Nail on the head as always Ernest.
Thanks
Siobhán

John said...

lulu - shame and guilt, but only where necessary! For example, I have absolutely no problem with people having sex who are unmarried or who have just met. My problem is that we have policies that stop the chickens coming home to roost when they should. Rich? No, I agree, not on the state, but this family is going to get the equivalent of a graduate salary thanks to their fecklessness.

sjw - ta v much.

Working Mum said...

I read this story with much disbelief and sadness. Now, as more and more of the story comes to light, I am horrified.

Sarah, of St Bloggie de Riviere, has an excellent post on this subject:

http://sarahhague.blogspot.com/2009/02/poor-alfie.html

I do hope she is wrong, because the ramifications if she is correct fill me with despair.

John said...

wm - thanks for that, had a read, bloody depressing.

Unknown said...

I saw this on sky news - boggles the mind (but then again, I suppose one might say, how old were Romeo and Juliet when they eloped... just to play devil's advocate, of course).

But I think your point about guilt is so spot on.
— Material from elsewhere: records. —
-- ==== Sys2Proof/Certificates/Slice0/Obligations.lean ====
section
/-! DEFINITION. The statements for the provers. -/
open Sys2Proof Sys2Proof.Machine

/-! ### The queue and the families' commands: each completes with its own effect -/

/-- A step takes the command at the front of the queue and runs it with the queue's rest. -/
def Obligations.StepRunsFront : Prop :=
  ∀ (i : Instr) (s : State) (rest : List Instr), s.pending = i :: rest → step s = exec i { s with pending := rest }

/-- Almanac's commands (R488, R492): a granted clear of the current count starts a clear whose payload is Table 20.3's; its completion leaves the log headed
by ALMANAC_CLEARED; 360 s of powered time are one hour unit, in every boot state. -/
def Obligations.AlmanacCommandsComplete : Prop :=
  ∀ (s : State) (e : Envelope) (n : Nat),
    (n < 2 ^ 32 → FbWrites (.almanacClear .fabato e n) s e oAlmanacClear (s.objBytes .fabato oAlmanacClear n)
      (fun f _ => n = f.alm.log.length ∧ f.alm.clearing = none)
      (fun f a => ({ f with alm := { f.alm with
          clearing := some (clearedPayload n f.alm.refused a.session
            (if (f.core.sessions.find? (fun x => x.id == a.session)).map (fun x => x.link) = some true then f.portFrom a.port else f.core.path)
            (f.portSub a.port) a.role.rank a.tenant),
          queue := [], dropped := 0 } }, stOk))) ∧
    (∀ p, FbReady s → s.fb.alm.clearing = some p → s.fb.board.mramHeld = none → s.fb.alm.stopped = false →
      FbAnswers .almanacClearDone s (fun f => f.alm.clearing = none ∧ f.alm.queue = [] ∧ f.alm.seen = f.core.events.length ∧
        ∃ flags rest, f.alm.log = almanacEntry p s.fb.ns 0 flags 0x74 0x1A01 s.fb.alm.cycles s.fb.alm.hours :: rest)) ∧
    (s.fb.up ≥ s.fb.alm.hoursAt + 360 * 10 ^ 9 →
      FbAnswers .hoursTick s (fun f => f = { s.fb with alm := { s.fb.alm with hours := s.fb.alm.hours + 1, hoursAt := s.fb.alm.hoursAt + 360 * 10 ^ 9 } }))

/-- The Fabato's board commands (R508–R523): what the pins, the sensors and the supplies do. -/
def Obligations.BoardCommandsComplete : Prop :=
  ∀ (s : State) (mode port sensor temp : Nat) (power ref present : Bool) (failing margins temps rails : List Nat),
    -- POR_N rises with a valid mode and the flash the chip's own: the mode is the strap's, the power cycles count, and a clean training leaves boot state 1
    (s.fb.board.por = false → s.fb.board.trip = false → s.fb.board.clean = true → s.fb.cel.lpddr.1 = 0xFF → mode < 3 → failing.filter (fun d => decide (d < 24)) = [] →
      FbAnswers (.porRelease mode false power ref failing margins) s (fun f => f.core.kind = mode + 1 ∧ f.board.por = true ∧ f.board.straps = mode + 4 ∧
        f.board.boot = 1 ∧ f.board.hold = 0 ∧ f.board.restarts = 0 ∧ f.board.reference = ref ∧
        f.alm.cycles = (if power then s.fb.alm.cycles + 1 else s.fb.alm.cycles))) ∧
    -- with an external programmer holding the flash the chip waits in boot state 0
    (s.fb.board.por = false → s.fb.board.clean = true → mode < 3 →
      FbAnswers (.porRelease mode true power ref failing margins) s (fun f => f.board.por = true ∧ f.board.straps = mode ∧ f.board.boot = 0 ∧ f.board.hold = 2)) ∧
    (s.fb.board.por = true →
      FbAnswers .porAssert s (fun f => f.board.por = false ∧ f.board.boot = 0 ∧ f.board.alert = false ∧ f.board.clean = s.fb.board.mramHeld.isNone)) ∧
    (s.fb.board.hold = 3 → s.fb.up ≥ s.fb.board.trainAt + 60 * 10 ^ 9 → s.fb.cel.lpddr.1 = 0xFF → failing.filter (fun d => decide (d < 24)) = [] →
      FbAnswers (.lpddrTrainRetry failing margins) s (fun f => f.board.boot = 1 ∧ f.board.hold = 0 ∧ f.board.alert = false ∧ f.board.margins = margins)) ∧
    (s.fb.board.mramHeld = none → FbAnswers .brownoutDetect s (fun f => f.board.mramHeld.isSome = true ∧ f.board.clean = false)) ∧
    FbAnswers (.modulePresentChange port present) s (fun f =>
      f = { s.fb with board := { s.fb.board with modules := s.fb.board.modules.set port present } }) ∧
    (∀ t, s.fb.board.belowAt = some t → s.fb.board.alert = true → s.fb.board.hold = 0 → s.fb.up ≥ t + 10 ^ 9 →
      FbAnswers .alertRelease s (fun f => f = ({ s.fb with board := { s.fb.board with alert := false } } : Fabato).onCore (fun c => c.send (.pin pinAlert true)))) ∧
    (s.fb.board.trip = false → s.fb.board.por = true → fle (fofInt 115) (f32Val temp) = true →
      FbAnswers (.thermalTripComparator sensor temp) s (fun f => f.board.trip = true ∧ f.board.boot = 0 ∧ f.board.hold = 4)) ∧
    (FbReady s → FbAnswers (.dieTempConversion temps rails) s (fun f => f.board.convAt = some s.fb.ns ∧
      f.board.temps = (List.range 16).map (fun n => toF32 (calibratedBy s.fb.core (0x0B070000 + n * 256) (f32Val (temps.getD n 0)))) ∧
      f.board.rails = (List.range 12).map (fun n => toF32 (calibratedBy s.fb.core (0x0B071000 + n * 256) (f32Val (rails.getD n 0))))))

/-- The Ovtan's boundary commands (Table 9.5, R245–R258): bring-up from reset to Ready, the fuse image, the reference, the frames of the CFG port. -/
def Obligations.BoundaryCommandsComplete : Prop :=
  ∀ (s : State) (tag : Nat) (image msg : Bytes) (counters : List Nat) (cols : List (Nat × Nat)),
    OvAnswers .aonResetAssert s (fun o => o.bnd.boot = .reset ∧ o.bnd.aon = false ∧ o.core.store = [] ∧ o.core.sessions = [] ∧ o.buf = RecBuf.fresh ∧
      o.trace.gates = [] ∧ o.trace.pdReq = s.ov.trace.pdReq ∧ o.cap.cgNote = s.ov.cap.cgNote) ∧
    (s.ov.bnd.boot = .reset →
      OvAnswers .aonResetRelease s (fun o => o.bnd.boot = .fuseLoad ∧ o.bnd.aon = true ∧ o.bnd.risenAt = s.ov.core.up ∧ o.core = s.ov.core)) ∧
    (s.ov.bnd.boot = .fuseLoad → image.length = 1024 → fuseGood image = true →
      OvAnswers (.fuseImageFrame tag image) s (fun o => o.bnd.boot = .selfTest ∧ o.bnd.fuse = image ∧ o.bnd.fuseStatus = 0 ∧
        storeGet o.core.made oIdentUid = some (slice image 0 16) ∧ o.core.keys.roles[3]? = some (slice image 32 32))) ∧
    (s.ov.bnd.boot = .fuseLoad → s.ov.core.up ≥ s.ov.bnd.risenAt + 10000000 →
      OvAnswers .fuseLoadTimeout s (fun o => o.bnd.boot = .selfTest ∧ o.bnd.fuse = [] ∧ o.bnd.fuseStatus = 3 ∧ o.core.made = [])) ∧
    (s.ov.bnd.boot ≠ .reset → ¬(s.ov.bnd.boot = .selfTest ∧ s.ov.bnd.cause = 1 ∧ s.ov.core.flag oPowerBistOnRestart = false) →
      OvAnswers .pllLock s (fun o => o = { s.ov with bnd := { s.ov.bnd with pll := true } })) ∧
    (s.ov.bnd.boot = .selfTest → s.ov.bnd.cause = 1 → s.ov.core.flag oPowerBistOnRestart = false →
      OvAnswers .pllLock s (fun o => o.bnd.boot = .ready ∧ o.bnd.pll = true ∧ o.core.time.ns = 0)) ∧
    (s.ov.bnd.boot = .selfTest → s.ov.bnd.pll = true →
      OvAnswers (.ovtanSelfTestDone counters cols) s (fun o => o.bnd.boot = .ready ∧ o.bnd.blocks = blocksIdle ∧ o.core.time.ns = 0 ∧
        o.cap.repaired = ((counters.filter (fun i => decide (i < 576))).eraseDups).take (32 - ((counters.filter (fun i => decide (576 ≤ i ∧ i < 608))).eraseDups).length))) ∧
    (OvReady s → msg.length ≤ 4156 →
      OvAnswers (.mailboxFrame tag msg) s (fun o => ∃ p reply,
        p = ({ s.ov with bnd := { s.ov.bnd with blocks := s.ov.bnd.blocks.set 5 0 } } : Ovtan).receiveBytes .mailbox msg ∧ o = p.cfgAnswer 1 tag 0 reply)) ∧
    (s.ov.bnd.boot ≠ .reset → OvAnswers (.statusFrame tag 0) s (fun o => o = s.ov.cfgAnswer 3 tag 0 (leBytes 8 s.ov.bnd.statusWord))) ∧
    (s.ov.bnd.boot ≠ .reset → s.ov.core.time.refPresent = true →
      OvAnswers .refclkLost s (fun o => o.core.time.refPresent = false ∧ o.bnd.refLost = some s.ov.core.up ∧ o.bnd.pll = false)) ∧
    (∀ t, s.ov.bnd.refLost = some t → s.ov.bnd.boot = .ready →
      OvAnswers .refclkRestored s (fun o => o.core.time.refPresent = true ∧ o.bnd.refLost = none ∧ o.bnd.pll = true ∧
        ⟨0x0902, 0x08, [s.ov.core.up - t]⟩ ∈ o.core.events)) ∧
    OvAnswers .irqPulseEnd s (fun o => ∀ i < 4, ∀ t, s.ov.bnd.irq.getD i none = some t → t ≤ s.ov.core.up → o.bnd.irq.getD i none = none)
We're increasingly taught that guilt is a bad thing - it's bad to carry guilt around etc - yet, without guilt where's our indicator to help us detect right from wrong.

You make some uncomfortable but salient points and it poses some very critical questions about society.

By the way, because I know you abhor them (and recently lamented that you never got any), there's something for you at my place...
;-)

Rosaria Williams said...

This is not a new problem, of course, but it does take us back to the dilemma you discussed. If society gets involved, society takes responsibility, one way or another. In the meantime, let's work something out before it happens again.

In the States we are talking about the mother of the octoplets she had with the assistance of a fertility doctor.

I'm glad I dropped in from Absolute Vanilla.

mouse (aka kimy) said...

all your wonderful issues and commentary aside, I want to just say I think it is f**king shameful how the media are exploiting these kids.....and not only the british tabloids, but the french press too according to dd....oy!

John said...

back after a long break:

av - thank you and you are a total sweetie pie

lakeviewer - nice to see you here, thanks for dropping in. I read about the octuplets. What the heck ...??

mouse - too true. It's in the papers. Why? Because we can't get enough of it.